The result of the effect of BCP on arginase activity in penile tissues of paroxetine induced erectile dysfunction in rats is presented in Fig. 3. Arginase activity was significantly (p < 0.01) higher in PD group when compared with NC group. However, there was significant reduction in arginase activity of PD rat groups administered BCP (20 mg/kg) and SD (20 mg/kg) (p < 0.05) and the combination of BCP (20 mg/kg) and SD (20 mg/kg) (p < 0.01) in comparison to PD control group (Fig. 3).
As shown in Fig. 4, there was significant (p < 0.05) decrease in ADA activity of penile tissues in rats treated with SD and combination of BCP and SD when compared with NC group. ADA activity was significantly (p < 0.01) higher in PD group as compared to NC group. Significant reduction in ADA activity of PD rats treated with BCP (20 mg/kg) (p < 0.05), SD (20 mg/kg) (p < 0.01), and the combination of BCP (20 mg/kg) and SD (20 mg/kg) (p < 0.01) in comparison to PD rat group was observed.
Figure 5 reveals the effect of SD, BCP and their combination on ACE activity in penile tissues of normal and paroxetine-induced rats. The activity of ACE was significantly (p < 0.01) elevated in PD rat group when compared with NC group. Furthermore, PD rat groups treated with BC (10 mg/kg) (p < 0.05), BCP (20 mg/kg) and SD (20 mg/kg) and combination of BCP (20 mg/kg) and SD (20 mg/kg) had significantly (p < 0.05) lower ACE activity in comparison to the PD group.

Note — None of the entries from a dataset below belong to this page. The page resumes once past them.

/-- 43_framing R200: deframing gives back every payload, for every frame size from 1 to 255 and both methods, without
fault, where the framed stream has room, and whatever frame size the deframer finds. -/
def Obligations.FramingRoundTrip : Prop :=
  ∀ (s : State) (p : List Byte) (f : BitVec 8), s.Holds (.byte p) → s.maxFrameSize ≠ 0 →
    ∀ c ∈ [(0, Instr.frCcF, Instr.frCcD), (1, .frBsF, .frBsD)], s.Room (framedLength c.1 s.maxFrameSize.toNat p) →
      ∃ u t, exec c.2.1 s = .next u ∧ runOps [.xfer, c.2.2] { u with maxFrameSize := f } = .next t ∧
        t.fault = none ∧ t.flags = s.flags ∧ t.obuf = .byte p

/-! ### Line Coder -/

/-- 44_line_coder R211, R212, R214, R217: the three line encodings, with `DLEN` the length of the signal. -/
def Obligations.LineEncodersGiveTheirSymbols : Prop :=
  decode 0x4000#16 = .ok .lcNrzEnc ∧ decode 0x4100#16 = .ok .lcManEnc ∧ decode 0x4200#16 = .ok .lcBipEnc ∧
  ChecksType .lcNrzEnc 2 ∧ ChecksType .lcManEnc 2 ∧ ChecksType .lcBipEnc 2 ∧
  ∀ (s : State) (b : List Bool), s.Holds (.bit b) →
    (s.Room b.length →
      exec .lcNrzEnc s = .next { s with obuf := .sym (b.map fun x => if x then 1#2 else 3#2), dlen := b.length } ∧
      exec .lcBipEnc s = .next { s with obuf := .sym (symbolStream 2 b), dlen := b.length }) ∧
    (s.Room (2 * b.length) → exec .lcManEnc s = .next { s with
      obuf := .sym (b.flatMap fun x => if x then [1#2, 0#2] else [0#2, 1#2]), dlen := 2 * b.length }) ∧
    (¬s.Room (2 * b.length) → exec .lcManEnc s = .next (s.afterFault .capacityError (2 * b.length)))

/-- 44_line_coder R213, R216, R219: the three line decodings, on every symbol value, with `LengthError` for an odd number of
Manchester symbols. -/
def Obligations.LineDecodersReadTheirSymbols : Prop :=
  decode 0x4010#16 = .ok .lcNrzDec ∧ decode 0x4110#16 = .ok .lcManDec ∧ decode 0x4210#16 = .ok .lcBipDec ∧
  ChecksType .lcNrzDec 4 ∧ ChecksType .lcManDec 4 ∧ ChecksType .lcBipDec 4 ∧
  ∀ (s : State) (d : List Sym), s.Holds (.sym d) → s.Room d.length →
    exec .lcNrzDec s = .next { s with obuf := .bit (d.map fun x => decide (x = 1#2)) } ∧
    exec .lcBipDec s = .next { s with obuf := .bit (d.map fun x => decide (x ≠ 0#2)) } ∧
    (d.length % 2 = 0 → ∃ b, b.length = d.length / 2 ∧ (∀ i, b[i]? = d[2 * i]?.map fun x => decide (x = 1#2)) ∧
      exec .lcManDec s = .next { s with obuf := .bit b }) ∧
    (d.length % 2 ≠ 0 → exec .lcManDec s = .next (s.afterFault .lengthError d.length))

/-- 44_line_coder R220: the three round trips, and the alphabet of each encoder. -/
def Obligations.LineCodeRoundTrips : Prop :=
  ∀ (s : State) (b : List Bool), s.Holds (.bit b) → s.Room (2 * b.length) →
    ∀ c ∈ [(Instr.lcNrzEnc, Instr.lcNrzDec, [1#2, 3#2]), (.lcManEnc, .lcManDec, [0#2, 1#2]),
        (.lcBipEnc, .lcBipDec, [3#2, 0#2, 1#2])],
      ∃ d t u, exec c.1 s = .next t ∧ t.obuf = .sym d ∧ (∀ x ∈ d, x ∈ c.2.2) ∧
        runOps (chain [c.1, c.2.1]) s = .next u ∧ u.fault = none ∧ u.flags = s.flags ∧ u.obuf = .bit b

/-! ### Carrier Modem -/

/-- 45_carrier_modem R235: the checks of the six operations, in their order, after the operand type. -/
def Obligations.CarrierOperationsCheckInOrder : Prop :=
  ∀ (i : Instr) (s : State), isCarrier i = true → s.fault = none → inputTag i = some s.ibuf.tag →
    (s.lineCode = 3 → exec i s = .next (s.afterFault .unsupportedScheme (0x10000 + s.scheme.toNat))) ∧
    (s.lineCode < 3 → s.samples = 0 → exec i s = .next (s.afterFault .configError 0x04)) ∧
    (isDemodulator i = true → s.lineCode < 3 → 0 < s.samples → s.ibuf.len % s.samples ≠ 0 →
      exec i s = .next (s.afterFault .lengthError s.ibuf.len))

/-- 45_carrier_modem R230, R233, R240: the samples of `CM.ASK.MOD` are exactly `A * sin (2 pi f k / S + ph)`, with the
amplitude that the symbol's logical value selects. -/
def Obligations.CmAskModGivesTheSine : Prop :=
  decode 0x5000#16 = .ok .cmAskMod ∧ ∀ (s : State) (d : List Sym), s.Holds (.sym d) → s.lineCode < 3 → 0 < s.samples →
    (s.Room (d.length * s.samples) → ∃ a : List Sample, exec .cmAskMod s = .next { s with obuf := .sample a } ∧
      a.length = d.length * s.samples ∧
      ∀ j k, k < s.samples → a[j * s.samples + k]?.map Sample.toReal = d[j]?.map fun x =>
        (if logicalBit s.lineCode x then (s.ampOne.toRat : ℝ) else s.ampZero.toRat) *
          Real.sin (carrierAngle s s.frequency.toRat k + s.phase.toRat)) ∧
    (¬s.Room (d.length * s.samples) → exec .cmAskMod s = .next (s.afterFault .capacityError (d.length * s.samples)))

/-- 45_carrier_modem R230, R233, R245: the samples of `CM.FSK.MOD` are exactly `A * sin (2 pi f k / S + ph)`, with the
frequency that the symbol's logical value selects. -/
def Obligations.CmFskModGivesTheSine : Prop :=
  decode 0x5100#16 = .ok .cmFskMod ∧ ∀ (s : State) (d : List Sym), s.Holds (.sym d) → s.lineCode < 3 → 0 < s.samples →
    (s.Room (d.length * s.samples) → ∃ a : List Sample, exec .cmFskMod s = .next { s with obuf := .sample a } ∧
      a.length = d.length * s.samples ∧
      ∀ j k, k < s.samples → a[j * s.samples + k]?.map Sample.toReal = d[j]?.map fun x =>
        (s.amplitude.toRat : ℝ) * Real.sin
          (carrierAngle s (if logicalBit s.lineCode x then s.freqOne.toRat else s.freqZero.toRat) k + s.phase.toRat)) ∧
    (¬s.Room (d.length * s.samples) → exec .cmFskMod s = .next (s.afterFault .capacityError (d.length * s.samples)))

Figure 6 depicts a significant (p < 0.01) increase in the level of lipid peroxidation (LPO) of PD rat group when compared with NC group. However, the administration of BCP (10 & 20 mg/kg), SD (20 mg/kg) and both BCP (20 mg/kg) and SD (20 mg/kg) in PD rats caused significant (p < 0.01) reduction in LPO level as compared to PD group (Fig. 6). Normal rats treated with SD and BCP + SD had significantly (p < 0.05) lower LPO in comparison to the NC group (Fig. 6).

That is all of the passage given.